### Your objective
Copy each line containing the word "fixed" from the records that follow, please.

Saved entries:

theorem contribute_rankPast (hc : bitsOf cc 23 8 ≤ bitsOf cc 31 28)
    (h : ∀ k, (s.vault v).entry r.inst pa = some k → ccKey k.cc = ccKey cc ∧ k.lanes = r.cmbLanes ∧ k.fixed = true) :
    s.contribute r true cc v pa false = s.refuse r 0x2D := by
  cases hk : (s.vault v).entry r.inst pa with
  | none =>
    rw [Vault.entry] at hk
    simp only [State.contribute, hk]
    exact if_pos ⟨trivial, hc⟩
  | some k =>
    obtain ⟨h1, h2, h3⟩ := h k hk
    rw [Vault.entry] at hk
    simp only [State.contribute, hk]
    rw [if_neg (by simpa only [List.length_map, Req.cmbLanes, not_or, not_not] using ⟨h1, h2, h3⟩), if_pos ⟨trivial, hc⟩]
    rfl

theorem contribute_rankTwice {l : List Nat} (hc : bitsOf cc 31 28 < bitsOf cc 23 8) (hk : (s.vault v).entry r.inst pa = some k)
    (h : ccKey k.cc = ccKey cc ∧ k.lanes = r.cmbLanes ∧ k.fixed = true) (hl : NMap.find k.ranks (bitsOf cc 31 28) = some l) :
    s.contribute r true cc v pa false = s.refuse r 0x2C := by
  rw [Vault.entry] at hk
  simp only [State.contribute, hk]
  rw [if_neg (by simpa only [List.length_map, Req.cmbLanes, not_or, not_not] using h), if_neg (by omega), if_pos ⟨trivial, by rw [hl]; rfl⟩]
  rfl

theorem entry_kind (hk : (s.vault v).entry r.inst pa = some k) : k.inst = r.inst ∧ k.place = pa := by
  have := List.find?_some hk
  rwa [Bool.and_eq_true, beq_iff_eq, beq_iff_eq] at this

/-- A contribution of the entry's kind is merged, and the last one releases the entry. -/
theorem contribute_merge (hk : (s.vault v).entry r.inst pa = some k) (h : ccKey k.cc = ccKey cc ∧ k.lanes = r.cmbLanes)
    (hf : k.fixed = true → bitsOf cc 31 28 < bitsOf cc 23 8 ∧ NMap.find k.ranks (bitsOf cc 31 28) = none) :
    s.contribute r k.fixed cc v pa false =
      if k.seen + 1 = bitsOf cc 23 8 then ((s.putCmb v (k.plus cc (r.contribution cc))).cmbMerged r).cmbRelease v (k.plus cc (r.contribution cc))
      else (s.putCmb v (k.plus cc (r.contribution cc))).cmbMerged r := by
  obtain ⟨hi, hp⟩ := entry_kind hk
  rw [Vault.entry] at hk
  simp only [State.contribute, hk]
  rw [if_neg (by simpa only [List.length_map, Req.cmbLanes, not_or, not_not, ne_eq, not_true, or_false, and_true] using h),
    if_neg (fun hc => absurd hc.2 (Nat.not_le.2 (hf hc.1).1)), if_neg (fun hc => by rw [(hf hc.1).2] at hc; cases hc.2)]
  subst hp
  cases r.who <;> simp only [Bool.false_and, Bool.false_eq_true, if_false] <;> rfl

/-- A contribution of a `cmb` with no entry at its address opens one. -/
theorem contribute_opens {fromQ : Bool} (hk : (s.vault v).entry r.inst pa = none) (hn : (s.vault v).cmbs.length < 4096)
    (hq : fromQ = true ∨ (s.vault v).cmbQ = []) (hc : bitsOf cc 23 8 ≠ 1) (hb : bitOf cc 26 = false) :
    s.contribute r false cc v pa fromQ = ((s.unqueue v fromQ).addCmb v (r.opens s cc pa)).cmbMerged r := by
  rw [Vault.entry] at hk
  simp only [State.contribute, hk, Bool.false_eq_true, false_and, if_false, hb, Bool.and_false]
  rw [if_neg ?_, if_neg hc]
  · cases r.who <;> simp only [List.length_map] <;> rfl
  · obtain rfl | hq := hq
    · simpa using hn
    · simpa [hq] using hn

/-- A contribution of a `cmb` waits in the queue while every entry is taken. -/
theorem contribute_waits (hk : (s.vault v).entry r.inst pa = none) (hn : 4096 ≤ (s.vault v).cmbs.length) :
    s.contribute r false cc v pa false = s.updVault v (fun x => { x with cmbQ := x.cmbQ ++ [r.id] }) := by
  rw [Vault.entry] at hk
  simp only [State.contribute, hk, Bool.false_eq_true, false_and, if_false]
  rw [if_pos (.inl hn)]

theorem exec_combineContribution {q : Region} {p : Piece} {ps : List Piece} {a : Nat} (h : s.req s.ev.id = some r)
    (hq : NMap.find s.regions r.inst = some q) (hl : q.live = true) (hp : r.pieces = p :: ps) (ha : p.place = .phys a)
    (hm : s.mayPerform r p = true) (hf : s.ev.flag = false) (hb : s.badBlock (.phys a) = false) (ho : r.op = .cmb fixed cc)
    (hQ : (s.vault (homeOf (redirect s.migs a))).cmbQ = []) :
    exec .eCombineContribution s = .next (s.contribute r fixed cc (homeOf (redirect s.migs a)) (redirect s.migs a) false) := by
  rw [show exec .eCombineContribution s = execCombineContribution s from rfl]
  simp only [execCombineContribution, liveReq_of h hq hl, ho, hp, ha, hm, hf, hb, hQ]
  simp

### Your response
    (h : ∀ k, (s.vault v).entry r.inst pa = some k → ccKey k.cc = ccKey cc ∧ k.lanes = r.cmbLanes ∧ k.fixed = true) :
    (h : ccKey k.cc = ccKey cc ∧ k.lanes = r.cmbLanes ∧ k.fixed = true) (hl : NMap.find k.ranks (bitsOf cc 31 28) = some l) :
    (hf : k.fixed = true → bitsOf cc 31 28 < bitsOf cc 23 8 ∧ NMap.find k.ranks (bitsOf cc 31 28) = none) :
    s.contribute r k.fixed cc v pa false =
    (hm : s.mayPerform r p = true) (hf : s.ev.flag = false) (hb : s.badBlock (.phys a) = false) (ho : r.op = .cmb fixed cc)
    exec .eCombineContribution s = .next (s.contribute r fixed cc (homeOf (redirect s.migs a)) (redirect s.migs a) false) := by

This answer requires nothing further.